/-- The plan values of a junction (R17), in seconds. -/
structure Plan where
  mult : Nat
  offset : Nat
  a : Nat
  ext : Nat
  hold : Nat
  wait : Nat
  stuck : Nat
  deriving DecidableEq, Repr

/-- The cold values of R17. -/
def Plan.cold : Plan := { mult := 1, offset := 0, a := 5, ext := 10, hold := 120, wait := 60, stuck := 0 }

/-! ## Detector unit (section 4.1) -/

/-- Detector functions (R76). -/
inductive DetFn where
  | none
  | call (stage : Stage)
  | extend (stage : Stage)
  | callExtend (stage : Stage)
  | exitIn
  | exitOut
  deriving DecidableEq, Repr

/-- A gap timer (R85); due times are part times in tenths. -/
inductive GapTimer where
  | stopped
  | running (due : Nat)
  | expired
  deriving DecidableEq, Repr

/-- The detector state of a junction (section 4.1). `timers` holds the onset of a RUNNING stuck timer. -/
structure Detectors where
  map : Vector DetFn 24
  stagedMap : Option (Vector DetFn 24)
  rows : Vector Bool 24
  rowsValid : Bool
  flags : Vector Bool 8
  gap : Vector GapTimer 8
  timers : Vector (Option Nat) 24
  stuck : Vector Bool 24
  deriving DecidableEq, Repr

/-- The cold values of R75 with a given map in force. -/
def Detectors.coldWith (map : Vector DetFn 24) : Detectors :=
  { map := map, stagedMap := none, rows := Vector.replicate 24 false, rowsValid := false,
    flags := Vector.replicate 8 false, gap := Vector.replicate 8 .stopped, timers := Vector.replicate 24 none,
    stuck := Vector.replicate 24 false }

/-- The cold values of R75. -/
def Detectors.cold : Detectors := Detectors.coldWith (Vector.replicate 24 .none)

/-! ## Spillback guard (section 7.1) -/

/-- The four settings SET GUARD carries (R138); threshold and flush time in seconds. -/
structure GuardSettings where
  enable : Bool
  threshold : Nat
  flushLevel : Nat
  flushTime : Nat
  deriving DecidableEq, Repr

/-- Probe states with the items each one holds (R137, R140 to R142). -/
inductive Probe where
  | off
  | armed (watched : DetIdx)
  | measuring (watched : DetIdx) (start due : Nat)
  | done
  | spilled
  deriving DecidableEq, Repr

/-- The guard of a junction (R137). -/
structure Guard where
  settings : GuardSettings
  staged : Option GuardSettings
  probe : Probe
  result : ProbeResult
  deriving DecidableEq, Repr

/-- The cold values of R137. -/
def Guard.cold : Guard :=
  { settings := { enable := false, threshold := 20, flushLevel := 6, flushTime := 10 }, staged := none, probe := .off,
    result := .absent }

/-! ## Corridor line controller (section 9.1) -/

/-- Unit modes (R170). -/
inductive UnitMode where
  | coordReady | localManual | fault
  deriving DecidableEq, Repr

/-- A frame from the part to a unit (R169, R203). -/
inductive LineFrame where
  | order (stage : Stage) (tag : Tag)
  | keep (stage : Option Stage) (tag : Tag)
  | release
  deriving DecidableEq, Repr

/-- The last good report, stored whole (R173): its REPORT body, its arrival and the time of day then (R180). -/
structure LastReport where
  body : List Byte
  arrived : Nat
  tod : Option Nat
  deriving DecidableEq, Repr

/-- A byte received on LRX, with the moment and the time of day of its arrival: a good report arrives with its last byte (R170, R180). -/
structure Received where
  byte : Byte
  time : Nat
  tod : Option Nat
  deriving DecidableEq, Repr

/-- A corridor line controller (R168). `rx` holds the bytes of a frame being assembled (R170). -/
structure Line where
  up : Bool
  upAt : Option Nat
  lastTag : Tag
  mode : Option UnitMode
  last : Option LastReport
  silence : Option Nat
  leaving : Option LineFrame
  waiting : Option LineFrame
  lastSent : Option Nat
  rx : List Received
  deriving DecidableEq, Repr

/-- R168, after a cold start. The rule does not name the bytes of a frame being assembled on LRX: none is the model's choice (assumption
log 86). -/
def Line.cold : Line :=
  { up := false, upAt := none, lastTag := 0, mode := none, last := none, silence := none, leaving := none, waiting := none,
    lastSent := none, rx := [] }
::::::::::
PROBLEM TO SOLVE: Please return exactly the lines from the opening line of the data above through the line with "threshold : Nat", both included and nothing else.

SOLUTION TO THIS TASK:
/-- The plan values of a junction (R17), in seconds. -/
structure Plan where
  mult : Nat
  offset : Nat
  a : Nat
  ext : Nat
  hold : Nat
  wait : Nat
  stuck : Nat
  deriving DecidableEq, Repr

/-- The cold values of R17. -/
def Plan.cold : Plan := { mult := 1, offset := 0, a := 5, ext := 10, hold := 120, wait := 60, stuck := 0 }

/-! ## Detector unit (section 4.1) -/

/-- Detector functions (R76). -/
inductive DetFn where
  | none
  | call (stage : Stage)
  | extend (stage : Stage)
  | callExtend (stage : Stage)
  | exitIn
  | exitOut
  deriving DecidableEq, Repr

/-- A gap timer (R85); due times are part times in tenths. -/
inductive GapTimer where
  | stopped
  | running (due : Nat)
  | expired
  deriving DecidableEq, Repr

/-- The detector state of a junction (section 4.1). `timers` holds the onset of a RUNNING stuck timer. -/
structure Detectors where
  map : Vector DetFn 24
  stagedMap : Option (Vector DetFn 24)
  rows : Vector Bool 24
  rowsValid : Bool
  flags : Vector Bool 8
  gap : Vector GapTimer 8
  timers : Vector (Option Nat) 24
  stuck : Vector Bool 24
  deriving DecidableEq, Repr

/-- The cold values of R75 with a given map in force. -/
def Detectors.coldWith (map : Vector DetFn 24) : Detectors :=
  { map := map, stagedMap := none, rows := Vector.replicate 24 false, rowsValid := false,
    flags := Vector.replicate 8 false, gap := Vector.replicate 8 .stopped, timers := Vector.replicate 24 none,
    stuck := Vector.replicate 24 false }

/-- The cold values of R75. -/
def Detectors.cold : Detectors := Detectors.coldWith (Vector.replicate 24 .none)

/-! ## Spillback guard (section 7.1) -/

/-- The four settings SET GUARD carries (R138); threshold and flush time in seconds. -/
structure GuardSettings where
  enable : Bool
  threshold : Nat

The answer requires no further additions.